→ **HOW TO COMPLETE THIS TASK**: Starting at the line that holds "R291, R297). -/" and stopping at the line that holds "Give a walk", restate the records below word for word, with both of those lines included.

[Saved data entries]
########################################

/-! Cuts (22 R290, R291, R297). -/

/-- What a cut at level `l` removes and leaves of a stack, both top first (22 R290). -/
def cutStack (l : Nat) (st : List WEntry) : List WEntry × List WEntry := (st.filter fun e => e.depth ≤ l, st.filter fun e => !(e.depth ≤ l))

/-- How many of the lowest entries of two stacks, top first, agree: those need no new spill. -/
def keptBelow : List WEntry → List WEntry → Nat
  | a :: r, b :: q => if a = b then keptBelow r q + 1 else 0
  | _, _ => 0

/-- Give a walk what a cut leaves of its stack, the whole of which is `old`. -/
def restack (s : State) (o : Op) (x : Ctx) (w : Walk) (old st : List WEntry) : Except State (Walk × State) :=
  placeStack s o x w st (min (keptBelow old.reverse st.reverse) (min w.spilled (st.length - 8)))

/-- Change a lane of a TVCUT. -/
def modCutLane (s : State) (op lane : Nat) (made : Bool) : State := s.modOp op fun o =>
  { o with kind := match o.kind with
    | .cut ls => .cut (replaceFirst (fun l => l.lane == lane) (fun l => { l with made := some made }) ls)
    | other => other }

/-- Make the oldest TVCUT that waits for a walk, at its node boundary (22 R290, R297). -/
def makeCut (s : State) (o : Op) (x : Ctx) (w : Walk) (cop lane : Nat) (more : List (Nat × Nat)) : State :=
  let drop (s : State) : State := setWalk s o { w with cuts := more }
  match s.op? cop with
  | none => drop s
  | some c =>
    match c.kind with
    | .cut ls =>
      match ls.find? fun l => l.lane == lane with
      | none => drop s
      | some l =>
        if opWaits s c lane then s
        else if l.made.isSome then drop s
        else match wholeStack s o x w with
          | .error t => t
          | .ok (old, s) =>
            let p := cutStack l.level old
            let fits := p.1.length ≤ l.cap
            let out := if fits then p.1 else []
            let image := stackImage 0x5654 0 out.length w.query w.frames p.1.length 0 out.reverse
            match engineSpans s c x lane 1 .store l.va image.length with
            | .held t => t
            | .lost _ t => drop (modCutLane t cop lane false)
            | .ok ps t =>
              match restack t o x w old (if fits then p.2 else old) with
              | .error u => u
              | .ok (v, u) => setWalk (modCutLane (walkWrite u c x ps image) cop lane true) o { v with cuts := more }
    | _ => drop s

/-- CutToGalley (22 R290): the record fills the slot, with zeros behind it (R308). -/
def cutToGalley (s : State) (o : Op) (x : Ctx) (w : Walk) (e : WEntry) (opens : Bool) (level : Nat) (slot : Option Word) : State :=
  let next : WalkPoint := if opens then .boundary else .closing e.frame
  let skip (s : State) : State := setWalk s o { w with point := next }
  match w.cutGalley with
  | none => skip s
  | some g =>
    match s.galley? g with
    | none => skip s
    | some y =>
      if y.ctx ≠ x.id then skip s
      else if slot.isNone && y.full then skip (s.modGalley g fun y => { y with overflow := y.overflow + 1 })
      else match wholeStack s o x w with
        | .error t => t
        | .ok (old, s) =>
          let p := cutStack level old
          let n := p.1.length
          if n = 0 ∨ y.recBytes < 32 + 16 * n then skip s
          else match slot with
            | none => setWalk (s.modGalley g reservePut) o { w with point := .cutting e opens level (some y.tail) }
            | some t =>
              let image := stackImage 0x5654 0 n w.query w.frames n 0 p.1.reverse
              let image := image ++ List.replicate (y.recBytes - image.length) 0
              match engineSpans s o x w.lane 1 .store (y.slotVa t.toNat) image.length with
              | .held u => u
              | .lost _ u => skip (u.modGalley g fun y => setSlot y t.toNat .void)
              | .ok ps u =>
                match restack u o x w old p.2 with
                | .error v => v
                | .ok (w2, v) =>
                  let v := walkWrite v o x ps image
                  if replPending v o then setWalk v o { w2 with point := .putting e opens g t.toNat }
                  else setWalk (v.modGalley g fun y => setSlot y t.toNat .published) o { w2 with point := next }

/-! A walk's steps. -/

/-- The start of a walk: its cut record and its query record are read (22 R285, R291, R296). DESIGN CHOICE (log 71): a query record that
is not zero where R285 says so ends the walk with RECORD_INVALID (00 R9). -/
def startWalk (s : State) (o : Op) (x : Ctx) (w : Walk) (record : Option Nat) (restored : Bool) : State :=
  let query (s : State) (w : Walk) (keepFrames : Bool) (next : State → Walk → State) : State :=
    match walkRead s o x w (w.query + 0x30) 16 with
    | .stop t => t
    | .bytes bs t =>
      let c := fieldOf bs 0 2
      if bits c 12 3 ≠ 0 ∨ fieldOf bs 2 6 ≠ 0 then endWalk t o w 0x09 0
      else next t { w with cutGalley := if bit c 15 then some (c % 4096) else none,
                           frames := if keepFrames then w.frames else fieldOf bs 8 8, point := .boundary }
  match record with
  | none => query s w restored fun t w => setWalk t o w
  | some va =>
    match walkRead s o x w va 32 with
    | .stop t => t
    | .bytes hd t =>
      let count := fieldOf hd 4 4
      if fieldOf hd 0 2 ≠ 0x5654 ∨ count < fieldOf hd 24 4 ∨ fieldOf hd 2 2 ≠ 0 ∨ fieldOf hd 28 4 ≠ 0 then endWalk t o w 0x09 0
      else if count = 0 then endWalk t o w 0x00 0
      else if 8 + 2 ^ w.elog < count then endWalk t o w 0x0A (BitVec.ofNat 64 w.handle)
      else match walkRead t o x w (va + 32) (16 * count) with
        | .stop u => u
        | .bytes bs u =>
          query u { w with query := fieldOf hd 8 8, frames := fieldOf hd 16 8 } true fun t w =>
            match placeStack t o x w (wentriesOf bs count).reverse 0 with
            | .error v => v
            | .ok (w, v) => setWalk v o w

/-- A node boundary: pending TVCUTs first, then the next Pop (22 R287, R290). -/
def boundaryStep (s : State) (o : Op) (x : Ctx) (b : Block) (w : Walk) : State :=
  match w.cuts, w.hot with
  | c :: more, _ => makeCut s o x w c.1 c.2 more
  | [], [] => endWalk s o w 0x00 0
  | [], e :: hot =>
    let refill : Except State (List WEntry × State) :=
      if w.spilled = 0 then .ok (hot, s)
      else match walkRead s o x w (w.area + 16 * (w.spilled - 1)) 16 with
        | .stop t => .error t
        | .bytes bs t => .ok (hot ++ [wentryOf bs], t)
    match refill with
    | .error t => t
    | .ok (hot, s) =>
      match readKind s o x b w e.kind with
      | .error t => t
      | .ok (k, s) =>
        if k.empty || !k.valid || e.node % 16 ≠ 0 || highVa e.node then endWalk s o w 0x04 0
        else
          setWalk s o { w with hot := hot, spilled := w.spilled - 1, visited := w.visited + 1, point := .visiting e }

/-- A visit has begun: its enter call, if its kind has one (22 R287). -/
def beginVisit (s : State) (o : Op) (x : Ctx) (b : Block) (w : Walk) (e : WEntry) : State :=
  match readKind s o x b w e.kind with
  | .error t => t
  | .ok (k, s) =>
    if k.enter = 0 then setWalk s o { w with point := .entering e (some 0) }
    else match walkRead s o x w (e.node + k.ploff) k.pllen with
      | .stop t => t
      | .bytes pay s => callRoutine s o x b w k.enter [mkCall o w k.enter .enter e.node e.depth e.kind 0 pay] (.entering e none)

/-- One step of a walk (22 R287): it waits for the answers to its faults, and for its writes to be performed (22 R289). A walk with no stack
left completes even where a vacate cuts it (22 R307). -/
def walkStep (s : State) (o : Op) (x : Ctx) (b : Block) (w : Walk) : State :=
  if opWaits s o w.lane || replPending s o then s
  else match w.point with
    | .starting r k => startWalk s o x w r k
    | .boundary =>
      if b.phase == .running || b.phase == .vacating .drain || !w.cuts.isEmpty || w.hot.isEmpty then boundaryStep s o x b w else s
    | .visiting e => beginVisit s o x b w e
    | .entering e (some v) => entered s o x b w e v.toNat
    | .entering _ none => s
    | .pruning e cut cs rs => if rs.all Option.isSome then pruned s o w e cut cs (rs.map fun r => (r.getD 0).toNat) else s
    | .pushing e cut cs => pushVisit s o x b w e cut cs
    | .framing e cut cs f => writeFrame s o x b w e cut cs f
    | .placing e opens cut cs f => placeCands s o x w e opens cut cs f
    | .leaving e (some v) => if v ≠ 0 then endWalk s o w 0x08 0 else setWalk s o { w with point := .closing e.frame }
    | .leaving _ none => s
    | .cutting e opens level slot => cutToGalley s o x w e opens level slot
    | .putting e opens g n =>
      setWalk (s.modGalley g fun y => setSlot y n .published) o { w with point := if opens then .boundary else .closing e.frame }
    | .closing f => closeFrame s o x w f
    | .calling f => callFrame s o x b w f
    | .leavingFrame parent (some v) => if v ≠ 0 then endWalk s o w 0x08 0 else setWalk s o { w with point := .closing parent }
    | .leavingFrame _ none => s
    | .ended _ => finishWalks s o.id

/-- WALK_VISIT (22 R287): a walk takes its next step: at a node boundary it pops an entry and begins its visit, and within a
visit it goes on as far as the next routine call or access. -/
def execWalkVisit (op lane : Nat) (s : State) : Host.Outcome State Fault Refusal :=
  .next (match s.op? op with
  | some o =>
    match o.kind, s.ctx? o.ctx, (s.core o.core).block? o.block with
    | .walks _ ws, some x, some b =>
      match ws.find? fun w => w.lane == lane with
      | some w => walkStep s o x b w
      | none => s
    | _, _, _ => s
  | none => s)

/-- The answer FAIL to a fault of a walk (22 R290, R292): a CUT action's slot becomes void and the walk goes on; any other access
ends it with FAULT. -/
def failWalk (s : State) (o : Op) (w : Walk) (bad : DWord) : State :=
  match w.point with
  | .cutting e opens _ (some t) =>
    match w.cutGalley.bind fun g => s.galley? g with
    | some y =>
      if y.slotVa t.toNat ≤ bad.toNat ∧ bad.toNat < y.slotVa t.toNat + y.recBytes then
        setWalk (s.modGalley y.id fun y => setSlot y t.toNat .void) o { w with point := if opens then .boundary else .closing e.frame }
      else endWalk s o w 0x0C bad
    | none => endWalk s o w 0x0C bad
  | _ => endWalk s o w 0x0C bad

########################################

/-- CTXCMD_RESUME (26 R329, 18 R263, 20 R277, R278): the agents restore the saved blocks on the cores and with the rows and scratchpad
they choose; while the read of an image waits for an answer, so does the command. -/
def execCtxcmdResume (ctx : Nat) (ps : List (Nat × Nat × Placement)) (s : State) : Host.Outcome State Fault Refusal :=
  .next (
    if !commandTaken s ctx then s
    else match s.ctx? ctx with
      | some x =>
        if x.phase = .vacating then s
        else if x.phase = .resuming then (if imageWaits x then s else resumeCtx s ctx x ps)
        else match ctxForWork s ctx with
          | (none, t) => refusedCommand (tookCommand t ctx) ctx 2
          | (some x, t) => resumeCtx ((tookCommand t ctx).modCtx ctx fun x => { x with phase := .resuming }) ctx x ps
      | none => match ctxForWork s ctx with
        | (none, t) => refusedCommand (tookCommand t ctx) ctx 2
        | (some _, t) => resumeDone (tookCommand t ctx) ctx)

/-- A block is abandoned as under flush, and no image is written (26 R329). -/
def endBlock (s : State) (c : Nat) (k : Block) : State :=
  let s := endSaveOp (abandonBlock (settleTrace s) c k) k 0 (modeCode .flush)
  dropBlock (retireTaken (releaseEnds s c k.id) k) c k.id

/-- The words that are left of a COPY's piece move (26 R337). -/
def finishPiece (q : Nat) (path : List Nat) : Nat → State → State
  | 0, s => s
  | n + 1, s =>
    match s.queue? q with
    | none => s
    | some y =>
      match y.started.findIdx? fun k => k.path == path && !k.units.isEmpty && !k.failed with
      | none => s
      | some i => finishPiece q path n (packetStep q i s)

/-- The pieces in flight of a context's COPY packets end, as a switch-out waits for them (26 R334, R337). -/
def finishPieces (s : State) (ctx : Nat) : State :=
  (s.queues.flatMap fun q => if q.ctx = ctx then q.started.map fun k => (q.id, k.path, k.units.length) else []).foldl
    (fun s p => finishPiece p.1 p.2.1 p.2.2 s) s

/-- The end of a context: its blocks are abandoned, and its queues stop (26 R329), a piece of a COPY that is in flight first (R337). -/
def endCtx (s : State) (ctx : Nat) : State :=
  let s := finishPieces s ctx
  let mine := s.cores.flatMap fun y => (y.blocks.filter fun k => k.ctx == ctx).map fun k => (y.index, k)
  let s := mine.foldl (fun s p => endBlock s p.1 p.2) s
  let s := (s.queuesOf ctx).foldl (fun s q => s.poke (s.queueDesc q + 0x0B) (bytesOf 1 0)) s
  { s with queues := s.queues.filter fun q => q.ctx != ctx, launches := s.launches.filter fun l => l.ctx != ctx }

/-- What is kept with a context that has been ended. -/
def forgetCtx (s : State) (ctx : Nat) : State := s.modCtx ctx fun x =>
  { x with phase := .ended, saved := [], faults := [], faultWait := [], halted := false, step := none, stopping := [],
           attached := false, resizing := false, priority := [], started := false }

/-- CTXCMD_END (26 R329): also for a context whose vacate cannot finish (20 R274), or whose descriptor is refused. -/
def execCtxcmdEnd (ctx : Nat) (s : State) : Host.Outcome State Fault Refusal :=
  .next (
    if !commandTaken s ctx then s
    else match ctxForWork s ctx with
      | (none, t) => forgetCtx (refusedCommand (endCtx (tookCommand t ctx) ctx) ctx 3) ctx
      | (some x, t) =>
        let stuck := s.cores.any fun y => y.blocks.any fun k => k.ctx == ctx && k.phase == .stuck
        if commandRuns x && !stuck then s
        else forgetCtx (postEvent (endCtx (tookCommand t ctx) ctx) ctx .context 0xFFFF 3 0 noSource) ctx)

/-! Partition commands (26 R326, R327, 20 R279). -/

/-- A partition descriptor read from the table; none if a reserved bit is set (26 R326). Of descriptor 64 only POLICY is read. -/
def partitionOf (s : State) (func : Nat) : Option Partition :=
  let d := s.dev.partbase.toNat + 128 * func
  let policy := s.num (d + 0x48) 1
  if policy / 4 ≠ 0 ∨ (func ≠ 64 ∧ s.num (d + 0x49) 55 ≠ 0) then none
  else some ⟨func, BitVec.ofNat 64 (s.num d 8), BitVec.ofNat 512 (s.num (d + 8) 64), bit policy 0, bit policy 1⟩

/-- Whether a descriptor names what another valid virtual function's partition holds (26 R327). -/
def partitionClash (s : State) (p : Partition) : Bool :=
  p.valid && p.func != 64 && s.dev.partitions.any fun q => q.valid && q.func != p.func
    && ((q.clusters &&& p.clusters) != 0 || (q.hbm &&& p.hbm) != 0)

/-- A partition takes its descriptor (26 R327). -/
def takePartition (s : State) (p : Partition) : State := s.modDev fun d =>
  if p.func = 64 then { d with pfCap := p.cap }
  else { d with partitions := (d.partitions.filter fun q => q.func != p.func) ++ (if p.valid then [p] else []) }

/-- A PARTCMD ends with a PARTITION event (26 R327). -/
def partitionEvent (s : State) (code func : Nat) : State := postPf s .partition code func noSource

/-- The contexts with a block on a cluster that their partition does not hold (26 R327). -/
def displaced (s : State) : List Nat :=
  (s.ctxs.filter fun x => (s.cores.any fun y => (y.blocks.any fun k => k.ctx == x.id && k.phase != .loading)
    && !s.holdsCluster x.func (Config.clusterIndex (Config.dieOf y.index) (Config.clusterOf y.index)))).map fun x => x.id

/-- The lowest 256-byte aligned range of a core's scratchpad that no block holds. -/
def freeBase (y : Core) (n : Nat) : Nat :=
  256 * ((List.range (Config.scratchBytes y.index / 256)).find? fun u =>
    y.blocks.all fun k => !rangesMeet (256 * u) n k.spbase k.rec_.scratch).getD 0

########################################

→ **RESPONSE TO THE TASK**:
/-! Cuts (22 R290, R291, R297). -/

/-- What a cut at level `l` removes and leaves of a stack, both top first (22 R290). -/
def cutStack (l : Nat) (st : List WEntry) : List WEntry × List WEntry := (st.filter fun e => e.depth ≤ l, st.filter fun e => !(e.depth ≤ l))

/-- How many of the lowest entries of two stacks, top first, agree: those need no new spill. -/
def keptBelow : List WEntry → List WEntry → Nat
  | a :: r, b :: q => if a = b then keptBelow r q + 1 else 0
  | _, _ => 0

/-- Give a walk what a cut leaves of its stack, the whole of which is `old`. -/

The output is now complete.